How to test Selenium scrapper with Python

This week I've been writing tests for a project which is using Selenium as a scrapper.

As you may know, Selenium is a testing framework, it's intended to be used while writing tests, not as a web crawler/scrapper.

But you can. Why? Because it runs a browser, so the Javascript gets executed, and we are happy. There are other solutions like Spynner or writing the scrapper in pure Javascript, but I felt comfortable using Selenium this way.

The problem¶

How do we test this scrapper? I want it to have tests mama!

Solution¶

Save the static content while running the scrapper, then, serve it with a very small http server while testing. Yes, it's a bit tedious, but it delivers.

When should you save?

Whenever you need to. This is a good example:

url = 'https://betterexplained.com/articles/why-do-we-multiply-combinations/'
driver = webdriver.Chrome()
driver.get(url)
save_current_state(driver.current_url, driver.page_source)

Can I see the code of save_current_state? Here you go:

import os
from urllib.parse import quote

SAVE_SOURCE = True  ## disable in production
TEST_LOCATION = 'tests/static'


def save_current_state(url, source, location=None):
    if not SAVE_SOURCE:
        return None
    if location is None:
        location = TEST_LOCATION
    if not isinstance(source, str):
        raise TypeError('source must be a string')

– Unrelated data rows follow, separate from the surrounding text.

/-- Settles O56: by the rows of the flag table. -/
theorem flagTableHolds : Obligations.FlagTableHolds := by
  intro i s t h
  have kept := FlagEffect.kept_allows
  have all_kept (hf : t.f = s.f) : FlagEffect.kept.allows s.f.z t.f.z = true ∧
      FlagEffect.kept.allows s.f.n t.f.n = true ∧ FlagEffect.kept.allows s.f.h t.f.h = true ∧
      FlagEffect.kept.allows s.f.c t.f.c = true := by
    rw [hf]
    exact ⟨kept _, kept _, kept _, kept _⟩
  cases i with
  | adcAR8 | adcAHl | adcAN8 | addAR8 | addAHl | addAN8 | subAR8 | subAHl | subAN8 | sbcAR8 | sbcAHl | sbcAN8
  | cpAR8 | cpAHl | cpAN8 | andAR8 | andAHl | andAN8 | orAR8 | orAHl | orAN8 | xorAR8 | xorAHl | xorAN8
  | addSpE8 | ldHlSpE8 | swapR8 | swapHl | rlR8 | rlHl | rlcR8 | rlcHl | rrR8 | rrHl | rrcR8 | rrcHl | slaR8 | slaHl
  | sraR8 | sraHl | srlR8 | srlHl | rla | rlca | rra | rrca | popAf => cases h; exact ⟨rfl, rfl, rfl, rfl⟩
  | incR8 | incHlInd | decR8 | decHlInd | bitR8 | bitHl => cases h; exact ⟨rfl, rfl, rfl, kept _⟩
  | addHlR16 | addHlSp | scf => cases h; exact ⟨kept _, rfl, rfl, rfl⟩
  | ccf => cases h; exact ⟨kept _, rfl, rfl, FlagEffect.complemented_allows _⟩
  | cpl => cases h; exact ⟨kept _, rfl, rfl, kept _⟩
  | daa => cases h; exact ⟨rfl, kept _, rfl, rfl⟩
  | callCcN16 cc | jpCcN16 cc | jrCcE8 cc | retCc cc | halt => cases h; apply all_kept; split <;> rfl
  | stop => exact all_kept (by rw [execStop_eq_next h])
  | illegalD3 | illegalDB | illegalDD | illegalE3 | illegalE4 | illegalEB | illegalEC | illegalED | illegalF4
  | illegalFC | illegalFD => exact all_kept (by rw [State.illegal_eq_next h, State.lockUp_f])
  | _ => cases h; exact all_kept rfl

/-! ### Hidden bits, modes and parameters -/

theorem mem_illegalInstrs_iff (i : Instr) : i ∈ illegalInstrs ↔
    i = .illegalD3 ∨ i = .illegalDB ∨ i = .illegalDD ∨ i = .illegalE3 ∨ i = .illegalE4 ∨ i = .illegalEB ∨
      i = .illegalEC ∨ i = .illegalED ∨ i = .illegalF4 ∨ i = .illegalFC ∨ i = .illegalFD := by
  simp [illegalInstrs, illegalBytes]

/-- Settles O57: the five instructions that are named, the illegal bytes, and the rest, which write none of these. -/
theorem controlStateFrames : Obligations.ControlStateFrames := by
  intro i s t h
  cases i with
  | di | reti | ei => cases h; simp
  | halt => cases h; simp; split <;> simp
  | stop pad => simp [execStop_eq_next h]
  | illegalD3 | illegalDB | illegalDD | illegalE3 | illegalE4 | illegalEB | illegalEC | illegalED | illegalF4
  | illegalFC | illegalFD => simp [State.illegal_eq_next h, mem_illegalInstrs_iff]
  | callCcN16 cc | jpCcN16 cc | jrCcE8 cc | retCc cc =>
    cases h
    split <;> exact ⟨fun _ _ => rfl, fun _ _ => rfl, fun _ _ _ => rfl, fun _ => rfl, rfl, rfl⟩
  | _ => cases h; exact ⟨fun _ _ => rfl, fun _ _ => rfl, fun _ _ _ => rfl, fun _ => rfl, rfl, rfl⟩

/-! ### `SP`, `PC` and the registers -/

/-- Settles O58: the instructions that write `SP`, those that write `PC`, and the rest, which write neither. -/
theorem spAndPcFrames : Obligations.SpAndPcFrames := by
  intro i s t h
  cases i with
  | callN16 | rst | ret | reti | callCcN16 | retCc => exact ⟨nofun, nofun⟩
  | jpN16 | jpHl | jrE8 => cases h; exact ⟨fun _ => rfl, nofun⟩
  | jpCcN16 cc | jrCcE8 cc => cases h; exact ⟨fun _ => by split <;> rfl, nofun⟩
  | addSpE8 | decSp | incSp | ldSpN16 | ldSpHl | popAf | popR16 | pushAf | pushR16 =>
    cases h; exact ⟨nofun, fun _ => rfl⟩
  | halt => cases h; split <;> exact ⟨fun _ => rfl, fun _ => rfl⟩
  | stop pad => simp [execStop_eq_next h]
  | illegalD3 | illegalDB | illegalDD | illegalE3 | illegalE4 | illegalEB | illegalEC | illegalED | illegalF4
  | illegalFC | illegalFD => simp [State.illegal_eq_next h]
  | _ => cases h; exact ⟨fun _ => rfl, fun _ => rfl⟩

theorem Regs.get_set_of_notMem (g : Regs) {r q : Reg8} (v : Byte) (h : q ∉ [r]) : (g.set r v).get q = g.get q :=
  g.get_set_ne v (by simpa using h)

/-- Settles O59: a destination is one register, a pair, or `A` and `HL`; the rest write none. -/
theorem registerFrames : Obligations.RegisterFrames := by
  intro i s t h q hq
  cases i with
  | adcAR8 | adcAHl | adcAN8 | addAR8 | addAHl | addAN8 | subAR8 | subAHl | subAN8 | sbcAR8 | sbcAHl | sbcAN8
  | andAR8 | andAHl | andAN8 | orAR8 | orAHl | orAN8 | xorAR8 | xorAHl | xorAN8 | rla | rlca | rra | rrca
  | daa | cpl | ldAR16 | ldAN16 | ldhAN8 | ldhAC | popAf | incR8 | decR8 | resR8 | setR8 | swapR8 | rlR8 | rlcR8
  | rrR8 | rrcR8 | slaR8 | sraR8 | srlR8 | ldR8R8 | ldR8N8 | ldR8Hl =>
    cases h; exact s.regs.get_set_of_notMem _ hq
  | incR16 | decR16 | ldR16N16 | popR16 => cases h; exact s.regs.get_set16_of_not_mem_halves _ hq
  | addHlR16 | addHlSp | ldHlSpE8 | ldHliA | ldHldA =>
    cases h; exact s.regs.get_set16_of_not_mem_halves (p := .hl) _ hq
  | ldAHli | ldAHld =>
    cases h
    have ha : q ≠ .a := List.ne_of_not_mem_cons hq
    have hhl : q ∉ halves .hl := List.not_mem_of_not_mem_cons hq
    exact ((s.regs.set .a s.atHl).get_set16_of_not_mem_halves (p := .hl) _ hhl).trans (s.regs.get_set_ne _ ha)
  | callCcN16 cc | jpCcN16 cc | jrCcE8 cc | retCc cc | halt => cases h; split <;> rfl
  | stop => rw [execStop_eq_next h]; rfl
  | illegalD3 | illegalDB | illegalDD | illegalE3 | illegalE4 | illegalEB | illegalEC | illegalED | illegalF4
  | illegalFC | illegalFD => rw [State.illegal_eq_next h]; rfl
  | _ => cases h; rfl

end Sys2Proof.Machine
end

section
/-! The data accesses of every instruction (20_memory.md R59): by one case split the bus after an instruction is the bus
after its listed accesses, and what such accesses leave unchanged is the same for all instructions. -/

namespace Sys2Proof.Machine

/-! ### The stack, with `SP` moved by two -/

theorem sub_one_sub_one (v : Word) : v - 1 - 1 = v - 2 := by bv_omega

theorem State.push16_bus_eq (s : State) (v : Word) :
    (s.push16 v).bus = s.bus.after [.write (s.sp - 1) (hiByte v), .write (s.sp - 2) (loByte v)] := by
  rw [State.push16_bus, sub_one_sub_one]

theorem State.popPc_bus (s : State) : s.popPc.bus = s.bus.after [.read s.sp, .read (s.sp + 1)] := by
  rw [State.popPc_eq]
  rfl

/-! ### Every instruction -/

/-- The bus after an instruction is the bus after the accesses that R59 lists for it. -/
theorem exec_bus {i : Instr} {s t : State} (h : exec i s = .next t) :
    ∃ es : List Access, es.map dataAccess = (accesses s i).map some ∧ t.bus = s.bus.after es := by
  cases i with
  | adcAHl | addAHl | andAHl | cpAHl | orAHl | sbcAHl | subAHl | xorAHl | bitHl | ldR8Hl | ldAHli | ldAHld =>
    cases h; exact ⟨[.read s.hl], rfl, rfl⟩
  | incHlInd | decHlInd | resHl | setHl | swapHl | rlHl | rlcHl | rrHl | rrcHl | slaHl | sraHl | srlHl =>
    cases h; exact ⟨[.read s.hl, .write s.hl _], rfl, rfl⟩
  | ldHlR8 | ldHlN8 | ldHliA | ldHldA | ldR16A | ldN16A | ldhN8A | ldhCA => cases h; exact ⟨[.write _ _], rfl, rfl⟩
  | ldAR16 | ldAN16 | ldhAN8 | ldhAC => cases h; exact ⟨[.read _], rfl, rfl⟩
  | ldN16Sp n => cases h; exact ⟨[.write n (loByte s.sp), .write (n + 1) (hiByte s.sp)], rfl, rfl⟩
  | pushAf | pushR16 | callN16 | rst => cases h; exact ⟨_, rfl, s.push16_bus_eq _⟩
  | popAf | popR16 | ret | reti => cases h; exact ⟨_, rfl, s.popPc_bus⟩
  | callCcN16 cc =>
    cases h
    simp only [accesses]
    split
    · exact ⟨_, rfl, s.push16_bus_eq _⟩
    · exact ⟨[], rfl, rfl⟩
  | retCc cc =>
    cases h
    simp only [accesses]
    split
    · exact ⟨_, rfl, s.popPc_bus⟩
    · exact ⟨[], rfl, rfl⟩
  | jpCcN16 cc | jrCcE8 cc | halt => cases h; exact ⟨[], rfl, by split <;> rfl⟩
  | stop => exact ⟨[], rfl, by rw [execStop_eq_next h]; rfl⟩
  | illegalD3 | illegalDB | illegalDD | illegalE3 | illegalE4 | illegalEB | illegalEC | illegalED | illegalF4
  | illegalFC | illegalFD => exact ⟨[], rfl, by rw [State.illegal_eq_next h]; rfl⟩
  | _ => cases h; exact ⟨[], rfl, rfl⟩

/-! ### What the listed accesses leave unchanged -/

/-- A store that does not hit an address leaves the byte of memory that the address shows. -/
theorem Bus.cellStep_write_of_not_hits {s : State} {a b d : Word} {k : Wiring} (hb : s.bus.place b = .cell d k)
    (ha : s.bus.place a ≠ .device) (h : s.hits a b = false) (past : List Access) (v w : Byte) :
    s.bus.cellStep d past v (.write a w) = v := by
  cases hp : s.bus.place a with
  | device => exact absurd hp ha
  | cell c l =>
    simp only [Bus.cellStep, hp]
    split
    · have hl : l.writable = 0#8 := by simpa [State.hits, hp, hb, ‹c = d›] using h
      exact Wiring.stores_none hl v w
    · rfl

/-- Where no data access of an instruction goes to a device, none of them is seen by one or changes a byte of memory that
no store hits. -/
theorem dataAccess_keeps_cell {i : Instr} {s : State} {es : List Access} {b d : Word} {k : Wiring}
    (hes : es.map dataAccess = (accesses s i).map some) (hdev : touchesDevice s i = false)
    (hb : s.bus.place b = .cell d k) (hhits : ∀ a ∈ storesTo s i, s.hits a b = false) {e : Access} (he : e ∈ es) :
    s.bus.onDevice e = false ∧ ∀ past v, s.bus.cellStep d past v e = v := by
  have hmem : dataAccess e ∈ (accesses s i).map some := hes ▸ List.mem_map_of_mem he
  obtain ⟨x, hx, hxe⟩ := List.mem_map.1 hmem
  have not_device := List.any_eq_false.1 hdev x hx
  cases e with
  | read a =>
    cases hxe
    have ha : s.bus.place a ≠ .device := by simpa using not_device
    have hseen : s.bus.onDevice (.read a) = false := by simp [Bus.onDevice, ha]
    exact ⟨hseen, fun _ _ => by simp [Bus.cellStep, hseen]⟩
  | write a w =>
    cases hxe
    have ha : s.bus.place a ≠ .device := by simpa using not_device
    have hstore : a ∈ storesTo s i := List.mem_filterMap.2 ⟨_, hx, rfl⟩
    exact ⟨by simp [Bus.onDevice, ha], fun _ _ => Bus.cellStep_write_of_not_hits hb ha (hhits a hstore) ..⟩
  | ack | turn => cases hxe

/-- Settles O60: what the bus comes to is `exec_bus`; that a byte stays is then a fact about accesses alone. -/
theorem memoryFrames : Obligations.MemoryFrames := by
  intro i s t hw h
  obtain ⟨es, hes, hbus⟩ := exec_bus h
  have hacc : Accesses s t es := Accesses.of_bus hw hbus
  refine ⟨⟨es, hes, hacc⟩, fun hdev b hb hhits => ?_⟩
  cases hp : s.bus.place b with
  | device => exact absurd hp hb
  | cell d k =>
    obtain ⟨-, hread, -⟩ := hacc
    rw [hread b d k hp, Bus.cellAfter_same _ _ _ _ _ fun e he => dataAccess_keeps_cell hes hdev hp hhits he]
    exact (Bus.read_cell hp).symm

end Sys2Proof.Machine
end

section
/-! The invariant of the machine: at reset, along every instruction and along every step. -/

namespace Sys2Proof.Machine

/-- Settles O1: every field is the one that `ResetState`, or `State.afterReset` itself, gives. -/
theorem resetLeavesRunningAtResetPc : Obligations.ResetLeavesRunningAtResetPc :=
  ⟨⟨rfl, rfl, rfl, rfl, rfl⟩, fun _ _ _ _ => ⟨rfl, rfl, rfl, rfl, rfl, rfl, rfl, rfl⟩⟩

/-- Settles O8: the reset memory lists nothing, and no reset arms the HALT bug. -/
theorem resetMeetsInv : Obligations.ResetMeetsInv :=
  ⟨⟨rfl, nofun⟩, fun _ _ _ _ hw => ⟨hw, nofun⟩⟩

/-! ### Instructions -/

/-- Every instruction keeps memory canonical: all that it does to the bus is its accesses. -/
theorem wf_exec {i : Instr} {s t : State} (h : exec i s = .next t) (hw : s.bus.mem.wf = true) :
    t.bus.mem.wf = true := by
  obtain ⟨es, -, hbus⟩ := exec_bus h
  rw [hbus]
  exact Bus.wf_after es hw

/-- `HALT` in its two outcomes (47_misc.md R265): the CPU halts, or, with an interrupt pending, the HALT bug is armed. -/
theorem execHalt_cases (s : State) :
    ((s.ime = true ∨ s.pending = false) ∧ exec .halt s = .next { s with mode := .halted }) ∨
    (s.ime = false ∧ s.pending = true ∧ exec .halt s = .next { s with haltBug := true }) := by
  simp only [exec, execHalt]
  cases s.ime <;> cases s.pending <;> simp

/-- The instruction of a running CPU whose HALT bug was disarmed at the fetch keeps the invariant: only `HALT` arms the
bug, and it does so only with an interrupt pending. -/
theorem exec_keeps_inv {i : Instr} {s t : State} (h : exec i s = .next t) (hw : s.bus.mem.wf = true)
    (hmode : s.mode = .running) (hbug : s.haltBug = false) : t.Inv := by
  refine ⟨wf_exec h hw, fun harmed => ?_⟩
  by_cases hi : i = .halt
  · subst hi
    obtain ⟨-, he⟩ | ⟨-, hp, he⟩ := execHalt_cases s
    · cases he.symm.trans h
      exact absurd (hbug.symm.trans harmed) Bool.false_ne_true
    · cases he.symm.trans h
      exact ⟨hmode, hp⟩
  · obtain ⟨-, -, -, hkept, -⟩ := controlStateFrames i s t h
    exact absurd (hbug.symm.trans ((hkept hi).symm.trans harmed)) Bool.false_ne_true

/-! ### Steps -/

theorem State.Inv.landEi {t : State} (h : t.Inv) (eip : Bool) : (t.landEi eip).Inv := by
  obtain ⟨hw, hbug⟩ := h
  have hp : (t.landEi eip).pending = t.pending := State.pending_congr (t.landEi_bus eip) (t.landEi_params eip)
  simp only [State.Inv, State.landEi_bus, State.landEi_haltBug, State.landEi_mode, hp]
  exact ⟨hw, hbug⟩

/-- A turn of the platform arms no HALT bug. -/
theorem State.arrive_haltBug (s : State) : s.arrive.haltBug = s.haltBug := by rw [State.arrive_frame]

/-- In a mode other than running, the HALT bug is not armed: nor is it after a turn of the platform, which changes no
mode but that of a stopped CPU. -/
theorem State.Inv.arrive_haltBug_eq_false {s : State} (h : s.Inv) (hm : s.arrive.mode ≠ .running) :
    s.arrive.haltBug = false := by
  rw [State.arrive_haltBug, Bool.eq_false_iff]
  intro hbug
  obtain ⟨hrun, -⟩ := h.2 hbug
  exact hm ((State.arrive_mode (by simp [hrun])).trans hrun)

theorem State.faultedStep_eq_next {s t : State} (h : s.faultedStep = .next t) : t = s := by
  unfold State.faultedStep at h
  split at h <;> cases h
  rfl

theorem State.stoppedStep_eq_next {s t : State} (h : s.stoppedStep = .next t) : t = s := by
  unfold State.stoppedStep at h
  split at h <;> cases h <;> rfl

/-- Settles O7: a step answers the state after the platform's turn in a mode other than running, a dispatch, which
disarms the HALT bug, or what an instruction leaves, whose fetch has disarmed it. -/
theorem stepKeepsInv : Obligations.StepKeepsInv := by
  intro s t hinv h
  have hw : s.arrive.bus.mem.wf = true := State.wf_arrive hinv.1
  have idle_inv (hm : s.arrive.mode ≠ .running) : s.arrive.Inv :=
    ⟨hw, by simp [hinv.arrive_haltBug_eq_false hm]⟩
  obtain ⟨hm, he⟩ | ⟨hm, he⟩ | ⟨hm, -, he⟩ | ⟨-, i, -, -, he⟩ | ⟨-, i, rest, -, he⟩ := step_cases s
  case inl =>
    rw [State.faultedStep_eq_next (he.symm.trans h)]
    exact idle_inv (by simp [hm])
  case inr.inl =>
    rw [State.stoppedStep_eq_next (he.symm.trans h)]
    exact idle_inv (by simp [hm])
  case inr.inr.inl =>
    cases he.symm.trans h
    exact idle_inv (by simp [hm])
  case inr.inr.inr.inl =>
    cases he.symm.trans h
    exact ⟨State.wf_takeInterrupt i hw, by simp⟩
  case inr.inr.inr.inr =>
    obtain ⟨u, hu, rfl⟩ := afterInstr_eq_next.1 (he.symm.trans h)
    exact (exec_keeps_inv hu (State.wf_fetched rest hw) rfl rfl).landEi _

    filename = quote(url.strip('/') or '/', safe='') + '.html'
    filepath = os.url.join(location, filename)
    with open(filepath, 'w') as f:
        f.write(source)

    return filepath

Notice how the url is used as the file name (safely parsed). This helps a lot to match urls. But of course, a case where something custom is required may happen, so you can tune the server to fit any case.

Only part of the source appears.